XMuLV Inactivation at 30° C. by Non-Ionic Detergents

[0060] Viral inactivation of XMuLV by the detergents listed in Table 1 is tested at the optimal conditions determined for XMuLV inactivation. As per the Viral Inactivation Procedure exemplified above, each detergent is added at 0.6% w/w to the XMuLV spiked clarified mAb bioreactor harvest material at 30° C. Viral inactivation is monitored at various timepoints with a maximum time of inactivation of 180 minutes post virus inoculation.

[0061] The results compiled in Table 3, show that at the optimal conditions for XMuLV inactivation, the XMuLV is rapidly and completely inactivated for all the detergents tested at 180 minutes except for SIMULSOL™ SL 4 and SIMULSOL™ AS 48. Since there was no virus inactivation observed with SIMULSOL™ SL 4, the concentration of SIMULSOL™ SL 4 is increased to 30 mM (1%) and XMuLV inactivation is monitored at 30° C. for 180 minutes. However, no XMuLV inactivation was observed at the increased concentration of SIMULSOL™ SL 4 (data not shown). Surprisingly, these results suggest that not all glycosides are capable of robust viral inactivation, or they require extremely high concentrations to achieve robust inactivation as was observed for SIMULSOL™ AS 48. However, SIMULSOL™ SL 11W showed complete viral inactivation of greater than an LRF of 4, within 0 to 5 minutes of adding it to the clarified mAb bioreactor harvest material. Furthermore, even though the other glycosides effectively inactivated XMuLV, other factors limit applicability of some of these detergents in a large-scale manufacturing process.
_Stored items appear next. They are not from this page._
-- ==== Sys2Proof/Laws/Decode.lean ====
section
/-! SUPPORT. Reading back each operand form from the bytes written for it, and finding a strobe's row by its address. -/

namespace Sys2Proof

theorem getNat_putNatFuel (k n : Nat) (r : List Byte) (h : n ≤ k) : getNat (putNatFuel k n ++ r) = some (n, r) := by
  induction k generalizing n with
  | zero =>
    obtain rfl : n = 0 := by omega
    simp [putNatFuel, getNat]
  | succ k ih =>
    unfold putNatFuel
    split
    · rename_i h
      simp [getNat, Nat.mod_eq_of_lt (show n < 256 by omega), h]
    · rename_i h'
      have e : (n % 128 + 128) % 256 = n % 128 + 128 := by omega
      simp only [List.cons_append, getNat, BitVec.toNat_ofNat]
      rw [show (2 : Nat) ^ 8 = 256 from rfl, e, if_neg (by omega), ih (n / 128) (by omega)]
      simp
      omega

theorem getNat_putNat (n : Nat) (r : List Byte) : getNat (putNat n ++ r) = some (n, r) :=
  getNat_putNatFuel n n r le_rfl

theorem getBytes_putBytes (l r : List Byte) : getBytes (putBytes l ++ r) = some (l, r) := by
  simp [getBytes, putBytes, getNat_putNat, getRaw]

theorem getNats_putNats (l : List Nat) (r : List Byte) : getNats l.length (putNats l ++ r) = some (l, r) := by
  induction l with
  | nil => rfl
  | cons n l ih => simp [getNats, putNats, getNat_putNat, ih]

theorem getNatList_putNats (l : List Nat) (r : List Byte) :
    getNatList (putNat l.length ++ (putNats l ++ r)) = some (l, r) := by
  simp [getNatList, getNat_putNat, getNats_putNats]

theorem Quantity.ofRatio_num_den (q : Quantity) : Quantity.ofRatio q.val.num.toNat (q.val.den - 1 + 1) = q := by
  obtain ⟨v, hv⟩ := q
  simp only [Quantity.ofRatio, Quantity.mk.injEq]
  have h1 : (v.num.toNat : Int) = v.num := Int.toNat_of_nonneg (Rat.num_nonneg.mpr hv)
  have h2 : v.den - 1 + 1 = v.den := Nat.succ_pred_eq_of_pos v.den_pos
  rw [h2, h1, Rat.mkRat_self]

theorem getQuantity_putQuantity (q : Quantity) (r : List Byte) : getQuantity (putQuantity q ++ r) = some (q, r) := by
  simp [getQuantity, putQuantity, getNat_putNat, Quantity.ofRatio_num_den]

theorem getField_putField (f : Field) (r : List Byte) : getField? (putField f ++ r) = some (f, r) := by
  simp [getField?, putField, getNat_putNat]

theorem getState_putState (t : MachineState) (r : List Byte) : getState (putState t ++ r) = some (t, r) := by
  cases t <;> simp [getState, putState]

theorem getMode_putMode (m : RadioMode) (r : List Byte) : getMode (putMode m ++ r) = some (m, r) := by
  cases m <;> simp [getMode, putMode]

theorem getDisc_putDisc (d : Disc) (r : List Byte) : getDisc (putDisc d ++ r) = some (d, r) := by
  cases d <;> simp [getDisc, putDisc]

theorem getFrame_putFrame (f : Frame) (r : List Byte) : getFrame (putFrame f ++ r) = some (f, r) := by
  cases f <;> simp [getFrame, putFrame, getNat_putNat, getBytes_putBytes]

theorem getModFn_putModFn {form : ModFnForm} {f : ModFn} (h : f.ok form = true) (r : List Byte) :
    getModFn form (putModFn f ++ r) = some (f, r) := by
  cases form <;> cases f <;> simp_all [ModFn.ok, getModFn, putModFn, getRaw, getBytes_putBytes]

/-- A command whose operands decode is decoded. -/
theorem decodeCommand_of {c : Cfg} {code : Byte} {r : List Byte} {i : Instr} (hc : code ∈ commandCodes)
    (h : decodeOperands c code r = some i) : decodeCommand c (code :: r) = .ok i := by
  simp [decodeCommand, hc, h]

theorem hdrAddr_hdr (rw b : Bool) (a : Addr) : hdrAddr (hdr rw b a) = a := by
  revert a
  cases rw <;> cases b <;> decide

theorem hdrBurst_hdr (rw b : Bool) (a : Addr) : hdrBurst (hdr rw b a) = b := by
  revert a
  cases rw <;> cases b <;> decide

theorem hdrRead_hdr (rw b : Bool) (a : Addr) : hdrRead (hdr rw b a) = rw := by
  revert a
  cases rw <;> cases b <;> decide

/-- The row of one of the nine named strobes is found by its address. -/
theorem strobeRow_named {c : Cfg} (hv : c.valid = true) {p : Addr × Instr} (hp : p ∈ c.namedStrobes) :
    strobeRow c p.1 = p.2 := by
  have hn := Cfg.namedStrobes_nodup hv
  unfold strobeRow
  generalize c.namedStrobes = l at hp hn
  have : l.find? (fun q => q.1 == p.1) = some p := by
    induction l with
    | nil => simp at hp
    | cons q l ih =>
      simp only [List.map_cons, List.nodup_cons] at hn
      rcases List.mem_cons.mp hp with rfl | hp
      · simp
      · have : q.1 ≠ p.1 := fun hd => hn.1 (hd ▸ List.mem_map_of_mem hp)
        simpa [List.find?_cons, this] using ih hp hn.2
  rw [this]

end Sys2Proof
end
Such detergent characteristics included solubility, effect on turbidity in the harvested material, activity at different temperature and pH ranges, unknown or limited data on environmental toxicity and ease of handling.

TABLE-US-00003 TABLE 3 XMuLV Inactivation at 30° C. by Non-Ionic Detergents in clarified mAb bioreactor harvest material Detergent LRF Achieved at 30° C. (0.6% w/w) 0-5 min 90 min 180 min SIMULSOL ™ SL 11W ≥4.55 ≥4.55 ≥4.55 SIMULSOL ™ AS 48 0.50 ± 0.56 2.13 ± 0.56 3.20 ± 0.44 SIMULSOL ™ SL 4 0.88 ± 0.40 0.38 ± 0.50 0.88 ± 0.40 SIMULSOL ™ SL 10 ≥3.10 ≥4.62 ≥4.62 SIMULSOL ™ SL 26 C ≥3.60 ≥5.12 ≥5.12 SIMULSOL ™ SL 82 ≥3.60 ≥5.12 ≥5.12 SIMULSOL ™ SL 8 ≥3.10 ≥4.62 ≥4.62 SIMULSOL ™ SL 826 ≥3.10 ≥4.62 ≥4.62

Turbidity of SIMULSOL™ SL 11W in Clarified mAb Bioreactor Harvest Material.

[0062] Turbidity is evaluated at SIMULSOL™ SL 11W concentrations of 0%, 0.05%, 0.1%, 0.3%, 0.5% and 1% w/w in XMuLV spiked into clarified mAb bioreactor harvest material at 18° C. Viral inactivation is monitored for 180 mins and the turbidity is measured in nephelometric turbidity units (NTU) using a portable turbidimeter 2100P (Hach®).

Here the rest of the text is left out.